Turkey Gumbo

Turkey Gumbo
Turkey Gumbo

I hope you didn’t throw away that turkey carcass that’s been sitting in your refrigerator since Thanksgiving. Maybe you’ve sliced off all the breast for some sandwiches with toast slathered with mayonnaise, and your uncle ate that drumstick Thursday night, but there’s still a lot left in that turkey.

If you break up the carcass, throw it in a big stockpot with some celery, an onion and maybe a carrot if you have one – you’re on your way to making some great gumbo. If you saved all the bones from your turkey, throw them in there too, everything except the skin. Cover it with cold water and bring it to a boil then let it simmer it for a couple of hours. You have great stock now. Smells good, doesn’t it?

Now take some kielbasa, chorizo or some other sausage and slice it up and throw it in a cast iron pot with some oil. Add some onions and sliced okra. Brown everything until the okra isn’t slimy anymore.

Pour the stock through a colander into a big pot. Throw the sausage, okra and onions into that pot. Now you have to pick through the bones and take all those little pieces of turkey – there was a lot on that neck, wasn’t there? – and put it in a bowl.
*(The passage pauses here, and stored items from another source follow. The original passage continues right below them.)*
include hr hu in
/-- Reading the count field of a container takes its four bytes (R173, R191 step 1). -/
theorem readCount_release : ∃ r : BitReader, r.Ok ∧ r.input = s.reader.input ∧ r.rcnt = 0 ∧ r.ipos = s.reader.ipos + 4 ∧
    r.bits = rest.flatMap byteBits ∧
    readCount (release s) =
      if b3.getLsbD 7 then .raised .wrongInput { release s with reader := r }
      else .done (joinCount b0 b1 b2 b3) { release s with reader := r, dcount := joinCount b0 b1 b2 b3 } := by
  have hbits : (release s).reader.bits = countBits b0 b1 b2 b3 ++ rest.flatMap byteBits := by
    simp only [release_reader_bits, hu, List.flatMap_cons, List.append_assoc]
  have hok := release_reader_ok hr
  obtain ⟨r, htook, hrest, he⟩ := readCount_took hok hbits
  have hcnt := htook.rcnt hok
  have hheld := htook.held.resolve_left fun h => absurd h.1 (by simp [byteBits])
  refine ⟨r, htook.ok, htook.input, BitVec.eq_of_toNat_eq ?_, by simpa using htook.ipos_of_aligned hok rfl, hrest, he⟩
  simp only [release_reader, List.length_append, byteBits_length, BitVec.ofNat_eq_ofNat, BitVec.toNat_zero] at hcnt ⊢
  omega

include hs hr hu

/-- R87 (b): a negative count. -/
theorem exec_decompress_negative (hneg : b3.getLsbD 7 = true) : exec .decompress s =
    .next (errorState .wrongInput 0x61 { s with reader := { s.reader with ipos := s.reader.ipos + 4 } }) := by
  obtain ⟨r, -, hin, -, hpos, -, he⟩ := readCount_release hr hu
  rw [exec_decompress hs, he, if_pos hneg, Run.bind_raised, finish_raised]
  simp only [errorState, hpos, hin, release_writer]
  rfl

variable (hsign : b3.getLsbD 7 = false)
include hsign

/-- A count of 0 decodes nothing (R191). -/
theorem exec_decompress_zero (hzero : joinCount b0 b1 b2 b3 = 0) : exec .decompress s =
    .next { released s with reader := ⟨0, 0, s.reader.input, s.reader.ipos + 4⟩ } := by
  obtain ⟨r, -, hin, -, hpos, -, he⟩ := readCount_release hr hu
  rw [exec_decompress hs, he, hsign, if_neg Bool.false_ne_true, Run.bind_done, if_pos hzero, finish_done, hzero]
  simp only [releaseTree, hpos, hin]
  rfl

variable (hcount : joinCount b0 b1 b2 b3 ≠ 0)
include hcount

/-! ### The tree region and the payload -/

/-- R87 (c), (d): no tree region of at most 511 nodes. -/
theorem exec_decompress_noTree (h : ∀ t tail, rest.flatMap byteBits = treeBits t ++ tail → 256 < t.leafCount) :
    ∃ u, exec .decompress s = .next u ∧ u.status = .wrongInput ∧ u.errOp = 0x61 := by
  obtain ⟨r, hok, -, -, -, hbits, he⟩ := readCount_release hr hu
  rw [exec_decompress hs, he, hsign, if_neg Bool.false_ne_true, Run.bind_done, if_neg hcount]
  rcases readTree_took (s := { release s with reader := r, dcount := joinCount b0 b1 b2 b3 }) hok with
    ⟨t, tail, r', hleaves, htook, -⟩ | ⟨r', nodes, htree, -⟩
  · have := h t r'.bits (hbits.symm.trans htook.bits)
    omega
  · rw [htree, Run.bind_raised, finish_raised]
    exact ⟨_, rfl, rfl, rfl⟩

/-- After a tree region DECOMPRESS decodes the payload over its tree (R191 steps 2 and 3). -/
theorem exec_decompress_tree {t : Tree} {region payload : List Byte} (hsplit : rest = region ++ payload)
    (hregion : IsTreeRegion t region) :
    ∃ r : BitReader, r.Ok ∧ r.input = s.reader.input ∧ r.rcnt = 0 ∧ r.ipos = s.reader.ipos + 4 + region.length ∧
      r.bits = payload.flatMap byteBits ∧
      exec .decompress s = finish 0x61
        ((decodePass t (joinCount b0 b1 b2 b3).toNat (treeRead s (joinCount b0 b1 b2 b3) t r)).bind fun _ s =>
          .done () (releaseTree s)) := by
  obtain ⟨r, hok, hin, hcnt, hpos, hbits, he⟩ := readCount_release hr hu
  have hlen := hregion.length
  obtain ⟨hleaves, pad, -, hpad⟩ := hregion
  rw [hsplit, List.flatMap_append, hpad, List.append_assoc] at hbits
  rw [exec_decompress hs, he, hsign, if_neg Bool.false_ne_true, Run.bind_done, if_neg hcount]
  rcases readTree_took (s := { release s with reader := r, dcount := joinCount b0 b1 b2 b3 }) hok with
    ⟨t', tail, r', -, htook, -, htree⟩ | ⟨r', nodes, -, -, -, -, hnone⟩
  · obtain ⟨rfl, -⟩ := treeBits_append_inj (htook.bits.symm.trans hbits)
    have hpos' : r'.ipos = s.reader.ipos + 4 + region.length := by
      rw [htook.ipos_of_aligned hok hcnt, treeBits_length, ← hlen]
      exact congrArg (· + region.length) hpos
    refine ⟨align r', align_ok htook.ok, htook.input.trans hin, rfl, hpos', ?_, ?_⟩
    · have hdrop : s.reader.input.drop (s.reader.ipos + 4 + region.length) = payload := by
        rw [← List.drop_drop, ← List.drop_drop]
        show ((s.reader.unread).drop 4).drop region.length = payload
        rw [hu, hsplit]
        exact List.drop_left
      rw [align_bits, htook.input, hpos']
      simp only [hin, hdrop]
    · have hsize : t'.size ≤ 511 := by rw [t'.size_eq]; omega
      rw [htree, Run.bind_done, withTree_some (layout_store t' hsize).1]
      rfl
  · have := hnone t _ hbits
    omega

/-- As many codes as the count asks for are decoded, each symbol to the sink (R191 step 3). -/
theorem exec_decompress_payload {t : Tree} {region payload : List Byte} {cs : List (List Bool × Byte)} {tail : List Bool}
    (hsplit : rest = region ++ payload) (hregion : IsTreeRegion t region) (hpayload : PayloadHolds t payload cs tail)
    (hlen : cs.length = (joinCount b0 b1 b2 b3).toNat) :
    exec .decompress s = .next { released s with
      dcount := joinCount b0 b1 b2 b3
      writer := ⟨0, 0, s.writer.out ++ cs.map Prod.snd⟩
      reader := ⟨0, 0, s.reader.input, s.reader.ipos + 4 + region.length + ((cs.flatMap Prod.fst).length + 7) / 8⟩ } := by
  obtain ⟨r, hok, hin, hcnt, hpos, hbits, he⟩ := exec_decompress_tree hs hr hu hsign hcount hsplit hregion
  obtain ⟨hcodes, hcs⟩ := hpayload
  obtain ⟨r', htook, -, hpass⟩ := decodePass_spec cs (s := treeRead s (joinCount b0 b1 b2 b3) t r) hcodes hok
    (hbits.trans hcs) 0
  have hpos' : r'.ipos = s.reader.ipos + 4 + region.length + ((cs.flatMap Prod.fst).length + 7) / 8 := by
    rw [htook.ipos_of_aligned hok hcnt]
    exact congrArg (· + _) hpos
  rw [he, ← hlen, ← Nat.add_zero cs.length, hpass, decodePass, Run.bind_done, finish_done]
  simp only [releaseTree, hpos', htook.input, treeRead, hin]
  rfl

/-- R87 (e): the symbols decoded before the source ends stay in OUT (R230). -/
theorem exec_decompress_early {t : Tree} {region payload : List Byte} {cs : List (List Bool × Byte)}
    (hsplit : rest = region ++ payload) (hregion : IsTreeRegion t region)
    (hearly : PayloadEndsEarly (joinCount b0 b1 b2 b3).toNat t payload cs) :
    exec .decompress s = .next (errorState .wrongInput 0x61 { s with
      writer := { s.writer with out := s.writer.out ++ cs.map Prod.snd }
      reader := { s.reader with ipos := s.reader.input.length } }) := by
  obtain ⟨r, hok, hin, -, -, hbits, he⟩ := exec_decompress_tree hs hr hu hsign hcount hsplit hregion
  obtain ⟨hlt, tail, ⟨hcodes, hcs⟩, hend⟩ := hearly
  obtain ⟨m, hm⟩ := Nat.exists_eq_add_of_lt hlt
  obtain ⟨r1, htook, rfl, hpass⟩ := decodePass_spec cs (s := treeRead s (joinCount b0 b1 b2 b3) t r) hcodes hok
    (hbits.trans hcs) (m + 1)
  obtain ⟨r2, hshort, hok2, hin2, hnone⟩ := decodePass_short (s := { treeRead s (joinCount b0 b1 b2 b3) t r with
    reader := r1, writer := ⟨0, 0, s.writer.out ++ cs.map Prod.snd⟩ }) m htook.ok fun p q hp => hend (p, q) hp
  have hin' : r2.input = s.reader.input := hin2.trans (htook.input.trans hin)
  have hpos : r2.ipos = s.reader.input.length := ipos_of_no_bits hok2 hin' hnone
  rw [he, hm, Nat.add_assoc, hpass]
  simp only [treeRead, release_writer] at hshort ⊢
  rw [hshort, Run.bind_raised, finish_raised]
  simp only [errorState, hpos, hin']
  rfl

end

/-! ### All byte sequences -/

section
variable {s : State} (hs : s.status = .success) (hr : s.reader.Ok)
include hs hr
Start with a clean cast iron fry pan or Dutch oven and heat up about 3/4 cup of oil until it starts smoking. Throw in an equivalent amount flour. Get your whisk, keep the burner on high and cook the flour until it’s the color of espresso. Paul Prudhomme calls this roux, Cajun napalm. You’ll know what he means when you splatter some on your arm. When the roux is the right color, turn off the heat and throw the turkey in there. Now heat up the stock with the sausage, onions and okra and stir in spoonfuls of the roux and turkey. Heat it to a simmer and congratulate yourself. You just made some great gumbo.